PROBLEM STATEMENT - From the entries below, return exactly the lines beginning at the one that contains "-- ==== Sys2Proof/Machine/Playout.lean" and ending at the one that contains "match p.dataMode with", both of them included, and only those lines.

DATA EXCERPTS -
-----
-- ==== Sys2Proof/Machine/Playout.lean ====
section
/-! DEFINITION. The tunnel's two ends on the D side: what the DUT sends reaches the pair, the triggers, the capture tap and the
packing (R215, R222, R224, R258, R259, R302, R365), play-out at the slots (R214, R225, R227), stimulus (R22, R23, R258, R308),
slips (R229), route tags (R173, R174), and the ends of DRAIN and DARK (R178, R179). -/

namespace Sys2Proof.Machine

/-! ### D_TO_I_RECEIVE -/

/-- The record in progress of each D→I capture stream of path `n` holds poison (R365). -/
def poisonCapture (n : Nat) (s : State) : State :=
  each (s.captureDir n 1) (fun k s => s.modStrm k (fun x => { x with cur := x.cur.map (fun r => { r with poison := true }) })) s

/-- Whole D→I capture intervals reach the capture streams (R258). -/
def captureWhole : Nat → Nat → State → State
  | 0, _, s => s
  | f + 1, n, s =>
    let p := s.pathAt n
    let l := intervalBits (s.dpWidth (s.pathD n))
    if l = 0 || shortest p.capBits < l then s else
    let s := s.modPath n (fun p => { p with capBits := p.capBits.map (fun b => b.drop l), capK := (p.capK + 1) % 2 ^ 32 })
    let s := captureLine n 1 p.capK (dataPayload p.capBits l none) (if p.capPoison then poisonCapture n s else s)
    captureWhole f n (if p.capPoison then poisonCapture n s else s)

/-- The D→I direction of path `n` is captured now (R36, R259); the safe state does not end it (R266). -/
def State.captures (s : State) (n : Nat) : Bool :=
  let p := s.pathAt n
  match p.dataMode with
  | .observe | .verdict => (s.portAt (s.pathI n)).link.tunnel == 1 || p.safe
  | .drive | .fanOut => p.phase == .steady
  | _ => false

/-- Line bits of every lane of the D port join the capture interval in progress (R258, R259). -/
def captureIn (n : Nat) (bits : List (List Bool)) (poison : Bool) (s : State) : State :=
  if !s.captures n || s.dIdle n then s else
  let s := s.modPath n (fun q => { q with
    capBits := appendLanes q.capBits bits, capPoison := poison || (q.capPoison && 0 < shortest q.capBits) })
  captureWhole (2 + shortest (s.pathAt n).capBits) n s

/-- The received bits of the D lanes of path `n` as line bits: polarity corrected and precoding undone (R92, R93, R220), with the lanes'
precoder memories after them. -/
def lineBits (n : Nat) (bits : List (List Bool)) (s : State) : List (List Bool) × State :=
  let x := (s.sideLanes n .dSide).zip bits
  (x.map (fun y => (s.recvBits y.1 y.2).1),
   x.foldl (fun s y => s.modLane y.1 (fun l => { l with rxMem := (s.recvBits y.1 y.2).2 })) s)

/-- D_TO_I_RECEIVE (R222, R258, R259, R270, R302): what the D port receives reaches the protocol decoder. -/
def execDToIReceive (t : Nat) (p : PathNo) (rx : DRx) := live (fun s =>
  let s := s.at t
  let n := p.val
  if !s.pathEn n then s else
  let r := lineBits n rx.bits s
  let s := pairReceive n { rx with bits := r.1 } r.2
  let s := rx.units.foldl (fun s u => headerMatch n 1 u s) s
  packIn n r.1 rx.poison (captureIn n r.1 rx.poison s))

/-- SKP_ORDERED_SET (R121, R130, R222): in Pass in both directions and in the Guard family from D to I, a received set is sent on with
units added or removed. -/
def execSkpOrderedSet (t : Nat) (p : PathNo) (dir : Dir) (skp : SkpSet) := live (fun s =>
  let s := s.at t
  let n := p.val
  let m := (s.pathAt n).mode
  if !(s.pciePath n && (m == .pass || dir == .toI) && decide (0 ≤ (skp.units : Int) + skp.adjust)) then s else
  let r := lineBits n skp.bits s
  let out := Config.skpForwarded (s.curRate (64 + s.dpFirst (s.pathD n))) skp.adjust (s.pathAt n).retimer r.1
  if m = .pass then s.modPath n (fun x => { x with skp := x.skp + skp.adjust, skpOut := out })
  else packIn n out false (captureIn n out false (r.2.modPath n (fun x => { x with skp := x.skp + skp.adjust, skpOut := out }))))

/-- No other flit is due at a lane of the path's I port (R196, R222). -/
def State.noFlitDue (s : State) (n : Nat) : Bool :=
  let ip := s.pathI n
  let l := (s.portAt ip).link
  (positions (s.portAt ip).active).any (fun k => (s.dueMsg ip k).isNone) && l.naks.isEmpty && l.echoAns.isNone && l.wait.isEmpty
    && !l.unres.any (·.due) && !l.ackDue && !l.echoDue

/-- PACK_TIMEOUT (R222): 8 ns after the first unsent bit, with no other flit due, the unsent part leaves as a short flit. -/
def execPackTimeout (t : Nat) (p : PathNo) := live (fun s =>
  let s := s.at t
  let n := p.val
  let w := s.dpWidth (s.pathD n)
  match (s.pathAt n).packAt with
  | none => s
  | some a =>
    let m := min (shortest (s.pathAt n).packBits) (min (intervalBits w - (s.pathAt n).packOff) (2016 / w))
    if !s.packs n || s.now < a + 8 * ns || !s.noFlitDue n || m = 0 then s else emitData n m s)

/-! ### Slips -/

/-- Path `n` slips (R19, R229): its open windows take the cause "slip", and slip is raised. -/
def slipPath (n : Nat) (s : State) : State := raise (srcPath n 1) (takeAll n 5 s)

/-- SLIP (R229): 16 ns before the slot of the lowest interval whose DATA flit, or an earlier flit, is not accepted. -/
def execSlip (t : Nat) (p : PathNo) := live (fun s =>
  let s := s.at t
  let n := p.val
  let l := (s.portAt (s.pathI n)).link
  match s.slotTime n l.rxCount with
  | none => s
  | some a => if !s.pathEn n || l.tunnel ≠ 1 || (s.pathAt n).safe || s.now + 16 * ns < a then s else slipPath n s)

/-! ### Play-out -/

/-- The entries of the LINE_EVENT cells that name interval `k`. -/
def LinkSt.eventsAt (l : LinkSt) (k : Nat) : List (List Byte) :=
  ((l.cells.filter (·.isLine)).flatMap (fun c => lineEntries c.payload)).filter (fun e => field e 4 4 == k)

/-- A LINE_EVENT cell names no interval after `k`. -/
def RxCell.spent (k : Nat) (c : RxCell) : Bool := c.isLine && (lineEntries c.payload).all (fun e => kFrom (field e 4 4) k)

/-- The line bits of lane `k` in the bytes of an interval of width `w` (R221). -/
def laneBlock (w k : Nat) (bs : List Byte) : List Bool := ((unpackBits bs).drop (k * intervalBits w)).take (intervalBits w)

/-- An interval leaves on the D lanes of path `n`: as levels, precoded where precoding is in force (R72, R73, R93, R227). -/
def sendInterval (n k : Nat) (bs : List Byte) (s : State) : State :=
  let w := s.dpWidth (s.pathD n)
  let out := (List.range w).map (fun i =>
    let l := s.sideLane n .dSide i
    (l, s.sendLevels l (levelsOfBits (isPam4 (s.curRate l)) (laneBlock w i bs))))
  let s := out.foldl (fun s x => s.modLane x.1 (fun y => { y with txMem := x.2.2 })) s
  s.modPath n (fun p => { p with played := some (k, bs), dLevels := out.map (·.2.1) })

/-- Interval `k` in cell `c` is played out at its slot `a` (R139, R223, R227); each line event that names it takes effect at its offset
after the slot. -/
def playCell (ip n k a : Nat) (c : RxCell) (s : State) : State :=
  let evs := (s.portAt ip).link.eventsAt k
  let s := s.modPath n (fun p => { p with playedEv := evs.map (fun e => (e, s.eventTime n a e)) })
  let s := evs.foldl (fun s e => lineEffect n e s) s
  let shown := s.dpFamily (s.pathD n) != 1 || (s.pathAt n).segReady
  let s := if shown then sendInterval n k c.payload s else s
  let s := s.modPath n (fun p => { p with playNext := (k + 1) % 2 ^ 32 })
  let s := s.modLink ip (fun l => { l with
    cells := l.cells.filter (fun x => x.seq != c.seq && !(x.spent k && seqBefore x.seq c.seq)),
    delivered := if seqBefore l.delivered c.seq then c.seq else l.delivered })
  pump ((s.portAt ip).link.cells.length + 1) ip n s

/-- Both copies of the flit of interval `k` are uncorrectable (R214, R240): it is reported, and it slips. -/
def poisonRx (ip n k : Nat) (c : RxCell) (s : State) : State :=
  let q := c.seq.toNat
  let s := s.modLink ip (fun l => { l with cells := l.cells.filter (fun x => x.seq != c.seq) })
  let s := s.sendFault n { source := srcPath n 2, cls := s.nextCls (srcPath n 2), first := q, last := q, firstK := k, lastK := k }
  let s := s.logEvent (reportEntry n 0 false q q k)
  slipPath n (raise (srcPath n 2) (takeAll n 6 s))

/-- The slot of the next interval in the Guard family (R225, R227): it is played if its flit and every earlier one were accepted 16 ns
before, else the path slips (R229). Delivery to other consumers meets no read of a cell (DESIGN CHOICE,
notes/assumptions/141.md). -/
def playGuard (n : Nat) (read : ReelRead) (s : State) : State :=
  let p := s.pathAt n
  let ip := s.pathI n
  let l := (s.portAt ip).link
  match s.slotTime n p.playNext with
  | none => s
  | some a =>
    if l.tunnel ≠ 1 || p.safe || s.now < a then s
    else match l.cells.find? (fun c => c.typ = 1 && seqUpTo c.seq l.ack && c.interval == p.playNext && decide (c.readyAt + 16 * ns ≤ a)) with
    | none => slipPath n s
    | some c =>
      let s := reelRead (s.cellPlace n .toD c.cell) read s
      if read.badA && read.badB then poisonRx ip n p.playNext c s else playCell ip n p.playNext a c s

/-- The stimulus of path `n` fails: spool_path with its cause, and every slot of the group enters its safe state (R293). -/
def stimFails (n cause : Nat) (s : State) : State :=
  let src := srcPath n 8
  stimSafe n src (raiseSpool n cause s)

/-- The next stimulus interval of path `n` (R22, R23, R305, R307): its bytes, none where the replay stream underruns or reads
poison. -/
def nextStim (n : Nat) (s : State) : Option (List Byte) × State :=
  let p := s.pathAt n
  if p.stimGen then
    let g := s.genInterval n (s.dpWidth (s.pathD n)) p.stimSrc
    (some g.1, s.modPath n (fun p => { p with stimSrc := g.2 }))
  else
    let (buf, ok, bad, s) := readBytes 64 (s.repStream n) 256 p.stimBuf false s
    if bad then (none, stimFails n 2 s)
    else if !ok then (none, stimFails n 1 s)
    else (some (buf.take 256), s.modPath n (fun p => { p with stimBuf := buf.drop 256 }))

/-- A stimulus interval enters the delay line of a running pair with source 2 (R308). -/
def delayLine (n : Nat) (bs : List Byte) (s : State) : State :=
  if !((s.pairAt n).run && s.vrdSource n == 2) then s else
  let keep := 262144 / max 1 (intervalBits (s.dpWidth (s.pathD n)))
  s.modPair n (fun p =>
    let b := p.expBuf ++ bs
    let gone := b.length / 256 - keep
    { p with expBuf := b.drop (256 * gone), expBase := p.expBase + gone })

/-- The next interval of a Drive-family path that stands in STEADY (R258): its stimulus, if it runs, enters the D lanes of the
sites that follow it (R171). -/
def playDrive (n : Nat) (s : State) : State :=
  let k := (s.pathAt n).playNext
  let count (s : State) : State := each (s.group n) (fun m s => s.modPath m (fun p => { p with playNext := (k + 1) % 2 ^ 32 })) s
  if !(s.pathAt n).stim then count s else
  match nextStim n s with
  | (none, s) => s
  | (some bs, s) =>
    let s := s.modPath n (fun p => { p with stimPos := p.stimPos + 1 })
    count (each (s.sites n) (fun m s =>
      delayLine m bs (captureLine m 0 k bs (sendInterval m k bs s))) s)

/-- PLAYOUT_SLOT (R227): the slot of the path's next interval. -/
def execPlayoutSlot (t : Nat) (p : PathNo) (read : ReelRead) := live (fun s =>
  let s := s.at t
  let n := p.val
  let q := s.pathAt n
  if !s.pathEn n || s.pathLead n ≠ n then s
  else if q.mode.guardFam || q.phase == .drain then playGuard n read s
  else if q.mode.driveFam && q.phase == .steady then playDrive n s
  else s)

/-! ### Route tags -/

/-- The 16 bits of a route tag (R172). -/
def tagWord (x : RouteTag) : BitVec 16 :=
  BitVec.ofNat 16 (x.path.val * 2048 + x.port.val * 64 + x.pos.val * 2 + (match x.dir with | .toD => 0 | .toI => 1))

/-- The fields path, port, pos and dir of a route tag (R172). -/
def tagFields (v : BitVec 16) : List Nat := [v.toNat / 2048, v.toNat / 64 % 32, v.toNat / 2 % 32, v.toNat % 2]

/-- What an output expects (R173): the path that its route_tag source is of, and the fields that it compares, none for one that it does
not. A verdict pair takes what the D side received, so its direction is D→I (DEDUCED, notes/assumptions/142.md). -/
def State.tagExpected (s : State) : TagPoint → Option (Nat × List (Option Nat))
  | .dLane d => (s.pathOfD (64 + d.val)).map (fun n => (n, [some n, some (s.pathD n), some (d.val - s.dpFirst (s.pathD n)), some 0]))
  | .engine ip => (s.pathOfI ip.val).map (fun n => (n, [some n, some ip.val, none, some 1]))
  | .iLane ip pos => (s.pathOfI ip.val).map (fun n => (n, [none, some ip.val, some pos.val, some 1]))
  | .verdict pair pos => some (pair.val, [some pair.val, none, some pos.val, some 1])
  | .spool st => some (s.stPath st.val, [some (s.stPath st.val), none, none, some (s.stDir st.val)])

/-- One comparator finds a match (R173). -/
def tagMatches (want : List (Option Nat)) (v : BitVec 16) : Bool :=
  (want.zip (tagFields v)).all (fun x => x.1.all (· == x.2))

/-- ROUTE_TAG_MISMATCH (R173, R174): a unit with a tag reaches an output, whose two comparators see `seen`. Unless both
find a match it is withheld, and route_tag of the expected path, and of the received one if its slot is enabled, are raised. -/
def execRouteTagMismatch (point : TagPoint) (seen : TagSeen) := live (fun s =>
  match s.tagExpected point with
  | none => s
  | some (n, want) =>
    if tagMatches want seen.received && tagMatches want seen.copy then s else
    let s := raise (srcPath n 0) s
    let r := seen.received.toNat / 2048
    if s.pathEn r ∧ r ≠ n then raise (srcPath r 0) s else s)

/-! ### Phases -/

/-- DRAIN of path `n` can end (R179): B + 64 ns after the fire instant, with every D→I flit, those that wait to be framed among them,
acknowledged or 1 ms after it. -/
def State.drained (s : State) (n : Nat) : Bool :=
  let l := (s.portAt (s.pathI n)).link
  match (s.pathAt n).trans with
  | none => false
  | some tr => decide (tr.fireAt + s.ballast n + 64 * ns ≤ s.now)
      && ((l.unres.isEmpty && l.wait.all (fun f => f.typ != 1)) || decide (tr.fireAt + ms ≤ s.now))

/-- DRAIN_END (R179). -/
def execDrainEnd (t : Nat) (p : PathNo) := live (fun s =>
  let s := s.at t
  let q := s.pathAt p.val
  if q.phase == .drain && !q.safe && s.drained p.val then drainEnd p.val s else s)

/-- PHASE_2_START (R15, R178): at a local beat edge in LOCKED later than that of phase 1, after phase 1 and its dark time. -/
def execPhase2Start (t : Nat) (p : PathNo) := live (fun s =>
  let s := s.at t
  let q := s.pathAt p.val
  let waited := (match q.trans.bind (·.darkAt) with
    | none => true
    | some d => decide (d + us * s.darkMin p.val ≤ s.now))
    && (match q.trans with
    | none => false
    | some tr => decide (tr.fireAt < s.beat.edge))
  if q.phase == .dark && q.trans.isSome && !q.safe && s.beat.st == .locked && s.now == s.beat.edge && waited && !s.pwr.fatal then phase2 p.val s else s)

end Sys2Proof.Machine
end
-----
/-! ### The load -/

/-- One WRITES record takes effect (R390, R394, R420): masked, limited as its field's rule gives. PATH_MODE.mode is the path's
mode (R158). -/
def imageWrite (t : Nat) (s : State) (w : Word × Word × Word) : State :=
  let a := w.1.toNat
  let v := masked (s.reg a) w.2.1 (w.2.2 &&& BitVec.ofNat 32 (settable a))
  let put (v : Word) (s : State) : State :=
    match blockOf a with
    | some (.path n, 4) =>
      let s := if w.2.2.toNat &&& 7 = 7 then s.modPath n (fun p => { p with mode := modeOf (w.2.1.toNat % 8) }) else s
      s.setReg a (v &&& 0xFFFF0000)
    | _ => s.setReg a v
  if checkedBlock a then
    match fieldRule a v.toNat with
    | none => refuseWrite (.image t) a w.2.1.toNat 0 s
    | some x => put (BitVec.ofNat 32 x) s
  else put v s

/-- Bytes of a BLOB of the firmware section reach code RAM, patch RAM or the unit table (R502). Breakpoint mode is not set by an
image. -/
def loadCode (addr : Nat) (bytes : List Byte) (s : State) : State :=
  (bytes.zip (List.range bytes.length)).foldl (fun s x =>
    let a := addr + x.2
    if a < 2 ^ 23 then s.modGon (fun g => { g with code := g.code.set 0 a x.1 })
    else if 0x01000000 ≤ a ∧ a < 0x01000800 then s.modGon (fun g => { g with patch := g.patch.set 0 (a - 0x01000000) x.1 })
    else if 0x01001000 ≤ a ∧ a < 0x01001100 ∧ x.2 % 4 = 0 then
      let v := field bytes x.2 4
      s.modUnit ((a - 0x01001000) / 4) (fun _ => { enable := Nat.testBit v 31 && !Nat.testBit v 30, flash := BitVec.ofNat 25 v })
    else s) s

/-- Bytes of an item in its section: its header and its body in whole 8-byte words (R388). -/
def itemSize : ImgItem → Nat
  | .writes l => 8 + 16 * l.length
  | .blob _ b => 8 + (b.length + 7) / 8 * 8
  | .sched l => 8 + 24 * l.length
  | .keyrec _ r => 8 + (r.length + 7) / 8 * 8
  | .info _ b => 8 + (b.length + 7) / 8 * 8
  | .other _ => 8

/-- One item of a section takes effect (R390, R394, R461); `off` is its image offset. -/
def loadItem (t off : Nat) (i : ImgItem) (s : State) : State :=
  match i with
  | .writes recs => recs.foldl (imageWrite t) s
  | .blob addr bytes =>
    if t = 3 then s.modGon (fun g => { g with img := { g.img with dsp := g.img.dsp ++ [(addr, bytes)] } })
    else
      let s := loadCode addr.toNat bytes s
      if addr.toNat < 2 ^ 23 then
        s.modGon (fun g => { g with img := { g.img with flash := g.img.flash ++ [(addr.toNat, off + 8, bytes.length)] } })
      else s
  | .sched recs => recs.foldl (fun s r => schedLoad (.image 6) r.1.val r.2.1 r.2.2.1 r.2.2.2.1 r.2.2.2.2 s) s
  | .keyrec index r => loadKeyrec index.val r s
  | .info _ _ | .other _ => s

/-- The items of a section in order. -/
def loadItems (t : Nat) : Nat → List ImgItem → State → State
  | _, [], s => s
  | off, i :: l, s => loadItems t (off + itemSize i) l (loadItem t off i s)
-----
EXERCISE SOLUTION -
-- ==== Sys2Proof/Machine/Playout.lean ====
section
/-! DEFINITION. The tunnel's two ends on the D side: what the DUT sends reaches the pair, the triggers, the capture tap and the
packing (R215, R222, R224, R258, R259, R302, R365), play-out at the slots (R214, R225, R227), stimulus (R22, R23, R258, R308),
slips (R229), route tags (R173, R174), and the ends of DRAIN and DARK (R178, R179). -/

namespace Sys2Proof.Machine

/-! ### D_TO_I_RECEIVE -/

/-- The record in progress of each D→I capture stream of path `n` holds poison (R365). -/
def poisonCapture (n : Nat) (s : State) : State :=
  each (s.captureDir n 1) (fun k s => s.modStrm k (fun x => { x with cur := x.cur.map (fun r => { r with poison := true }) })) s

/-- Whole D→I capture intervals reach the capture streams (R258). -/
def captureWhole : Nat → Nat → State → State
  | 0, _, s => s
  | f + 1, n, s =>
    let p := s.pathAt n
    let l := intervalBits (s.dpWidth (s.pathD n))
    if l = 0 || shortest p.capBits < l then s else
    let s := s.modPath n (fun p => { p with capBits := p.capBits.map (fun b => b.drop l), capK := (p.capK + 1) % 2 ^ 32 })
    let s := captureLine n 1 p.capK (dataPayload p.capBits l none) (if p.capPoison then poisonCapture n s else s)
    captureWhole f n (if p.capPoison then poisonCapture n s else s)

/-- The D→I direction of path `n` is captured now (R36, R259); the safe state does not end it (R266). -/
def State.captures (s : State) (n : Nat) : Bool :=
  let p := s.pathAt n
  match p.dataMode with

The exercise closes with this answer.